Stored items:
-- ==== Sys2Proof/Tests/Slice0.lean ====
section
/-! SUPPORT. Tests: ill-formed commands that WellFormed refuses; bytes from the spec; one step of each command, its
expected result from the spec's rules and worked sequences; and for each statement with hypotheses a witness of them. -/

namespace Sys2Proof.Tests

set_option Elab.async false

open Sys2Proof.Machine

/-! ### Small states -/

/-- The state after a command that gives one. -/
def after (i : Instr) (s : State) : State :=
  match exec i s with
  | .next t => t
  | .fault _ => s
  | .refused _ => s

/-- The status and the payload held for port 0. -/
def answer (s : State) : Status × List Byte := (s.links[(0 : Port)].held.status, s.links[(0 : Port)].held.payload)

def openSession : Session :=
  { state := .opened, silenceLimit := some 1000, silenceCount := some 3, resultThreshold := some 4, groupOpen := false }

/-- Every port OPEN, the timebase running FREE at counter 100 of frame 9. -/
def live : State :=
  { State.reset with
    sessions := Vector.replicate 4 openSession
    tb := { Timebase.reset with state := .free, counter := 100, seq := 9 } }

def setLane (l : Lane) (status : LaneStatus) (settings : LaneSettings) (s : State) : State :=
  { s with lanes := s.lanes.set l { status := status, settings := settings } }

def setTrip (t : Line) (r : TripLine) (s : State) : State := { s with trips := s.trips.set t r }

def setSlot (i : Slot) (r : SlotRec) (s : State) : State := { s with slots := s.slots.set i (some r) }

def setSession (p : Port) (r : Session) (s : State) : State := { s with sessions := s.sessions.set p r }

/-- A window of 1000 ticks from 500, active HIGH, safe OPEN, under a mask. -/
def window (mask : LineSet) : LaneSettings :=
  { onAt := 500, length := 1000, activeLevel := .high, safeLevel := .hiz, tripMask := mask }

def noLines : LineSet := IdSet.none 4

/-- A line with an owner, ACTIVE_HIGH. -/
def line (owner : Ownership) (qualify : Nat) (mode : TripMode) (detect : Detect) (count : Nat) (informed : PortSet) :
    TripLine :=
  { ownership := owner, settings := { polarity := .activeHigh, qualify := qualify, mode := mode }, detect := detect
    qualifyCount := count, informed := informed }

def slot (state : SlotState) (owner : Port) (offset : Nat) (mode : SlotMode) : SlotRec :=
  { state := state, owner := owner, tag := 7, offset := offset, channel := 2, mode := mode, maxWait := 50
    lastFired := none }

def request (owner : Option Port) (maxWait time : Nat) : ConvRequest :=
  { owner := owner, slot := 5, tag := 7, channel := 2, seq := 9, offset := 60, maxWait := maxWait, triggerTime := time }

def entry (p : Port) (a : EntryAction) (held : Bool) : Entry := { port := p, action := a, held := held, released := false }

def proposal (accepted : PortSet) (state : ProposalState) (source : NewSource) (left : Nat) : Proposal :=
  { id := 7, proposer := 0, period := 5000, source := source, voteWindow := 10, framesLeft := left
    electorate := insertId (single 0) 1, accepted := accepted, state := state }

def withProposal (pr : Proposal) (s : State) : State := { s with agreement := { proposal := some pr, nextId := 8 } }

def withDue (d : Due) (s : State) : State := { s with due := d }

def withTb (state : TbState) (source : Source) (counter : Nat) (s : State) : State :=
  { s with tb := { s.tb with state := state, source := source, counter := counter } }

def withGrace (s : State) : State := { s with sync := { s.sync with grace := true } }

def low : TickPins := { syncIn := false, trip := Vector.replicate 4 false, ain := Vector.replicate 8 0 }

_How to complete this task_.
Scan the lines above, and whenever one holds the string "payload", copy it.

_Answer below_.
/-- The status and the payload held for port 0. -/
def answer (s : State) : Status × List Byte := (s.links[(0 : Port)].held.status, s.links[(0 : Port)].held.payload)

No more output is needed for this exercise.